Search code examples
pythontextblob

How to get language expansion in Textblob python language detection library


I need a language detection script. I tried Textblob library which right now give me the two letter abbreviation of the language. How can I get the complete language expansion?

This detects the language with two letter abbreviation of the language

from textblob import TextBlob
b = TextBlob("cómo estás")
language = b.detect_language()
print(language)

Actual Results : es
Expected Results : Spanish

I have the list of language and their abbreviation from this link
https://developers.google.com/admin-sdk/directory/v1/languages


Solution

  • The code you're using gives you a two-letter abbreviation that conforms to the ISO 639-2 international protocol. You could look up a list of these correspondences (e.g. this page and rig up a method to just input one and output the other, but given you're programming in python, someone's already done that for you.

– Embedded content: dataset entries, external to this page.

@[simp] theorem forwardAll_x (i : Instr) (l : List (Slot × Reg)) (s : State) :
    (forwardAll i l s).x = s.x := by
  induction l generalizing s with
  | nil => simp [forwardAll]
  | cons p l ih =>
    simp only [forwardAll]; repeat' split
    all_goals simp [ih]
@[simp] theorem forwardAll_pc (i : Instr) (l : List (Slot × Reg)) (s : State) :
    (forwardAll i l s).pc = s.pc := by
  induction l generalizing s with
  | nil => simp [forwardAll]
  | cons p l ih =>
    simp only [forwardAll]; repeat' split
    all_goals simp [ih]
@[simp] theorem forwardAll_flag (i : Instr) (l : List (Slot × Reg)) (s : State) :
    (forwardAll i l s).flag = s.flag := by
  induction l generalizing s with
  | nil => simp [forwardAll]
  | cons p l ih =>
    simp only [forwardAll]; repeat' split
    all_goals simp [ih]
@[simp] theorem forwardAll_halted (i : Instr) (l : List (Slot × Reg)) (s : State) :
    (forwardAll i l s).halted = s.halted := by
  induction l generalizing s with
  | nil => simp [forwardAll]
  | cons p l ih =>
    simp only [forwardAll]; repeat' split
    all_goals simp [ih]
@[simp] theorem forwardAll_clock (i : Instr) (l : List (Slot × Reg)) (s : State) :
    (forwardAll i l s).clock = s.clock := by
  induction l generalizing s with
  | nil => simp [forwardAll]
  | cons p l ih =>
    simp only [forwardAll]; repeat' split
    all_goals simp [ih]
@[simp] theorem forwardAll_done (i : Instr) (l : List (Slot × Reg)) (s : State) :
    (forwardAll i l s).done = s.done := by
  induction l generalizing s with
  | nil => simp [forwardAll]
  | cons p l ih =>
    simp only [forwardAll]; repeat' split
    all_goals simp [ih]
@[simp] theorem forwardAll_pend (i : Instr) (l : List (Slot × Reg)) (s : State) :
    (forwardAll i l s).pend = s.pend := by
  induction l generalizing s with
  | nil => simp [forwardAll]
  | cons p l ih =>
    simp only [forwardAll]; repeat' split
    all_goals simp [ih]
@[simp] theorem forwardAll_f (i : Instr) (l : List (Slot × Reg)) (s : State) :
    (forwardAll i l s).f = s.f := by
  induction l generalizing s with
  | nil => simp [forwardAll]
  | cons p l ih =>
    simp only [forwardAll]; repeat' split
    all_goals simp [ih]
@[simp] theorem forwardAll_m (i : Instr) (l : List (Slot × Reg)) (s : State) :
    (forwardAll i l s).m = s.m := by
  induction l generalizing s with
  | nil => simp [forwardAll]
  | cons p l ih =>
    simp only [forwardAll]; repeat' split
    all_goals simp [ih]
@[simp] theorem forwardAll_w (i : Instr) (l : List (Slot × Reg)) (s : State) :
    (forwardAll i l s).w = s.w := by
  induction l generalizing s with
  | nil => simp [forwardAll]
  | cons p l ih =>
    simp only [forwardAll]; repeat' split
    all_goals simp [ih]
@[simp] theorem forwardAll_dm (i : Instr) (l : List (Slot × Reg)) (s : State) :
    (forwardAll i l s).dm = s.dm := by
  induction l generalizing s with
  | nil => simp [forwardAll]
  | cons p l ih =>
    simp only [forwardAll]; repeat' split
    all_goals simp [ih]
@[simp] theorem forwardAll_store (i : Instr) (l : List (Slot × Reg)) (s : State) :
    (forwardAll i l s).store = s.store := by
  induction l generalizing s with
  | nil => simp [forwardAll]
  | cons p l ih =>
    simp only [forwardAll]; repeat' split
    all_goals simp [ih]
@[simp] theorem forwardAll_cfg (i : Instr) (l : List (Slot × Reg)) (s : State) :
    (forwardAll i l s).cfg = s.cfg := by
  induction l generalizing s with
  | nil => simp [forwardAll]
  | cons p l ih =>
    simp only [forwardAll]; repeat' split
    all_goals simp [ih]
@[simp] theorem forwardAll_stop (i : Instr) (l : List (Slot × Reg)) (s : State) :
    (forwardAll i l s).stop = s.stop := by
  induction l generalizing s with
  | nil => simp [forwardAll]
  | cons p l ih =>
    simp only [forwardAll]; repeat' split
    all_goals simp [ih]
@[simp] theorem forwardAll_turn (i : Instr) (l : List (Slot × Reg)) (s : State) :
    (forwardAll i l s).turn = s.turn := by
  induction l generalizing s with
  | nil => simp [forwardAll]
  | cons p l ih =>
    simp only [forwardAll]; repeat' split
    all_goals simp [ih]
@[simp] theorem forwardAll_draws (i : Instr) (l : List (Slot × Reg)) (s : State) :
    (forwardAll i l s).draws = s.draws := by
  induction l generalizing s with
  | nil => simp [forwardAll]
  | cons p l ih =>
    simp only [forwardAll]; repeat' split
    all_goals simp [ih]

@[simp] theorem issue_x (i : Instr) (s : State) : (issue i s).x = s.x := by
  simp only [issue]; repeat' split
  all_goals simp
@[simp] theorem issue_pc (i : Instr) (s : State) : (issue i s).pc = s.pc := by
  simp only [issue]; repeat' split
  all_goals simp
@[simp] theorem issue_flag (i : Instr) (s : State) : (issue i s).flag = s.flag := by
  simp only [issue]; repeat' split
  all_goals simp
@[simp] theorem issue_halted (i : Instr) (s : State) : (issue i s).halted = s.halted := by
  simp only [issue]; repeat' split
  all_goals simp
@[simp] theorem issue_clock (i : Instr) (s : State) : (issue i s).clock = s.clock := by
  simp only [issue]; repeat' split
  all_goals simp
@[simp] theorem issue_done (i : Instr) (s : State) : (issue i s).done = s.done := by
  simp only [issue]; repeat' split
  all_goals simp
@[simp] theorem issue_pend (i : Instr) (s : State) : (issue i s).pend = s.pend := by
  simp only [issue]; repeat' split
  all_goals simp
@[simp] theorem issue_f (i : Instr) (s : State) : (issue i s).f = s.f := by
  simp only [issue]; repeat' split
  all_goals simp
@[simp] theorem issue_m (i : Instr) (s : State) : (issue i s).m = s.m := by
  simp only [issue]; repeat' split
  all_goals simp
@[simp] theorem issue_w (i : Instr) (s : State) : (issue i s).w = s.w := by
  simp only [issue]; repeat' split
  all_goals simp
@[simp] theorem issue_dm (i : Instr) (s : State) : (issue i s).dm = s.dm := by
  simp only [issue]; repeat' split
  all_goals simp
@[simp] theorem issue_store (i : Instr) (s : State) : (issue i s).store = s.store := by
  simp only [issue]; repeat' split
  all_goals simp
@[simp] theorem issue_cfg (i : Instr) (s : State) : (issue i s).cfg = s.cfg := by
  simp only [issue]; repeat' split
  all_goals simp
@[simp] theorem issue_stop (i : Instr) (s : State) : (issue i s).stop = s.stop := by
  simp only [issue]; repeat' split
  all_goals simp
@[simp] theorem issue_turn (i : Instr) (s : State) : (issue i s).turn = s.turn := by
  simp only [issue]; repeat' split
  all_goals simp
@[simp] theorem issue_draws (i : Instr) (s : State) : (issue i s).draws = s.draws := by
  simp only [issue]; repeat' split
  all_goals simp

    I recommend pycountry - a general-purpose library for this type of task that also contains a number of other standards. Example of using it for this problem:

    from textblob import TextBlob
    import pycountry
    b = TextBlob("நீங்கள் எப்படி இருக்கிறீர்கள்")
    iso_code = b.detect_language()  
    # iso_code = "ta"
    language = pycountry.languages.get(alpha_2=iso_code)
    # language = Language(alpha_2='ta', alpha_3='tam', name='Tamil', scope='I', type='L')
    print(language.name)
    

    and that prints Tamil, as expected. Same works for Spanish:

    >>> pycountry.languages.get(alpha_2='es').name
    'Spanish'
    

    and probably most other languages you'll encounter in whatever it is you're doing..